= Treaty of Phoenice =

205 BC peace treaty ending the First Macedonian War

The Treaty of Phoenice, also known as the Peace of Phoenice, was a treaty ending the First Macedonian War. It was drawn up at Phoenice in 205 BC.

The Greek political balance between Macedon under Philip V and the Aetolian League was upset by the war between Rome and Carthage. Philip, seeking to enhance his position, raised a fleet and sent emissaries to Hannibal, then occupying part of Italy. Fearing that Philip could offer overt military assistance, Rome hoped to confine the Macedonians to the east of the Roman province of Illyria. Between 214 and 212 BC, Philip made two unsuccessful attempts to invade Illyria by sea and halting progress by ground, eventually succeeding in capturing the port of Lissus and gaining the province's capitulation.

At this point, Rome was able to spur the Aetolians into an alliance against Philip. For two years the allies warred with Macedonia, achieving minor military victories, and politically gaining more allies from among the Greek city-states. When the Romans retired from the field, Philip's forces advanced against the Aetolians, turning the fortunes of the war. In the end, the Macedonians largely regained their original position, and the Romans and Aetolians were ready to make peace.

The treaty formally acknowledged the favorable position of Macedonia, including the capture of Illyria, but Philip effectively repudiated his alliance with Hannibal.

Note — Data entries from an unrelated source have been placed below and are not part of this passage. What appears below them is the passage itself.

theorem State.ctx_modCtx (s : State) (n k : Nat) (f : Ctx → Ctx) : (s.modCtx n f).ctx k = if k = n then f (s.ctx n) else s.ctx k :=
  Tab.get_insert _ _ _ _ _
@[simp] theorem State.ctx_modCtx_self (s : State) (n : Nat) (f : Ctx → Ctx) : (s.modCtx n f).ctx n = f (s.ctx n) := Tab.get_insert_self _ _ _ _
theorem State.ctx_modCtx_ne (s : State) {n k : Nat} (f : Ctx → Ctx) (h : k ≠ n) : (s.modCtx n f).ctx k = s.ctx k :=
  Tab.get_insert_ne _ _ _ h

theorem State.port_modPort (s : State) (n k : Nat) (f : PortSt → PortSt) : (s.modPort n f).port k = if k = n then f (s.port n) else s.port k :=
  Tab.get_insert _ _ _ _ _
@[simp] theorem State.port_modPort_self (s : State) (n : Nat) (f : PortSt → PortSt) : (s.modPort n f).port n = f (s.port n) := Tab.get_insert_self _ _ _ _
theorem State.port_modPort_ne (s : State) {n k : Nat} (f : PortSt → PortSt) (h : k ≠ n) : (s.modPort n f).port k = s.port k :=
  Tab.get_insert_ne _ _ _ h

theorem State.slice_modSlice (s : State) (n k : Nat) (f : Slice → Slice) : (s.modSlice n f).slice k = if k = n then f (s.slice n) else s.slice k :=
  Tab.get_insert _ _ _ _ _
@[simp] theorem State.slice_modSlice_self (s : State) (n : Nat) (f : Slice → Slice) : (s.modSlice n f).slice n = f (s.slice n) := Tab.get_insert_self _ _ _ _
theorem State.slice_modSlice_ne (s : State) {n k : Nat} (f : Slice → Slice) (h : k ≠ n) : (s.modSlice n f).slice k = s.slice k :=
  Tab.get_insert_ne _ _ _ h

theorem State.dmc_modDmc (s : State) (n k : Nat) (f : Dmc → Dmc) : (s.modDmc n f).dmc k = if k = n then f (s.dmc n) else s.dmc k :=
  Tab.get_insert _ _ _ _ _
@[simp] theorem State.dmc_modDmc_self (s : State) (n : Nat) (f : Dmc → Dmc) : (s.modDmc n f).dmc n = f (s.dmc n) := Tab.get_insert_self _ _ _ _
theorem State.dmc_modDmc_ne (s : State) {n k : Nat} (f : Dmc → Dmc) (h : k ≠ n) : (s.modDmc n f).dmc k = s.dmc k :=
  Tab.get_insert_ne _ _ _ h

theorem State.tlk_modTlk (s : State) (n k : Nat) (f : Tlk → Tlk) : (s.modTlk n f).tlk k = if k = n then f (s.tlk n) else s.tlk k :=
  Tab.get_insert _ _ _ _ _
@[simp] theorem State.tlk_modTlk_self (s : State) (n : Nat) (f : Tlk → Tlk) : (s.modTlk n f).tlk n = f (s.tlk n) := Tab.get_insert_self _ _ _ _
theorem State.tlk_modTlk_ne (s : State) {n k : Nat} (f : Tlk → Tlk) (h : k ≠ n) : (s.modTlk n f).tlk k = s.tlk k :=
  Tab.get_insert_ne _ _ _ h

theorem State.mon_modMon (s : State) (n k : Nat) (f : Mon → Mon) : (s.modMon n f).mon k = if k = n then f (s.mon n) else s.mon k :=
  Tab.get_insert _ _ _ _ _
@[simp] theorem State.mon_modMon_self (s : State) (n : Nat) (f : Mon → Mon) : (s.modMon n f).mon n = f (s.mon n) := Tab.get_insert_self _ _ _ _
theorem State.mon_modMon_ne (s : State) {n k : Nat} (f : Mon → Mon) (h : k ≠ n) : (s.modMon n f).mon k = s.mon k :=
  Tab.get_insert_ne _ _ _ h

theorem State.queue_modQueue (s : State) (n k : Nat) (f : Queue → Queue) : (s.modQueue n f).queue k = if k = n then f (s.queue n) else s.queue k :=
  Tab.get_insert _ _ _ _ _
@[simp] theorem State.queue_modQueue_self (s : State) (n : Nat) (f : Queue → Queue) : (s.modQueue n f).queue n = f (s.queue n) := Tab.get_insert_self _ _ _ _
theorem State.queue_modQueue_ne (s : State) {n k : Nat} (f : Queue → Queue) (h : k ≠ n) : (s.modQueue n f).queue k = s.queue k :=
  Tab.get_insert_ne _ _ _ h

theorem State.vote_modVote (s : State) (n k : Nat) (f : VoteUnit → VoteUnit) : (s.modVote n f).vote k = if k = n then f (s.vote n) else s.vote k :=
  Tab.get_insert _ _ _ _ _
@[simp] theorem State.vote_modVote_self (s : State) (n : Nat) (f : VoteUnit → VoteUnit) : (s.modVote n f).vote n = f (s.vote n) := Tab.get_insert_self _ _ _ _
theorem State.vote_modVote_ne (s : State) {n k : Nat} (f : VoteUnit → VoteUnit) (h : k ≠ n) : (s.modVote n f).vote k = s.vote k :=
  Tab.get_insert_ne _ _ _ h

theorem State.quad_modQuad (s : State) (n k : Nat) (f : Quad → Quad) : (s.modQuad n f).quad k = if k = n then f (s.quad n) else s.quad k :=
  Tab.get_insert _ _ _ _ _
@[simp] theorem State.quad_modQuad_self (s : State) (n : Nat) (f : Quad → Quad) : (s.modQuad n f).quad n = f (s.quad n) := Tab.get_insert_self _ _ _ _
theorem State.quad_modQuad_ne (s : State) {n k : Nat} (f : Quad → Quad) (h : k ≠ n) : (s.modQuad n f).quad k = s.quad k :=
  Tab.get_insert_ne _ _ _ h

The conditions allowed that Rome would control the Parthinians, Dimallum, Bargulum, and Eugenium, and Macedonia, pending approval of the Senate of Rome, would control Atintania. Other parties to the treaty included Prusias of Bithynia, the Achaeans, the Boeotians, the Thessalians, the Acarnanians, and the Epirots, on the side of Philip, and the Ilians, Attalus, Pleuratus, Nabis of the Lacedaemonians, the Eleans, the Messenians, and Athenians, on the side of Rome.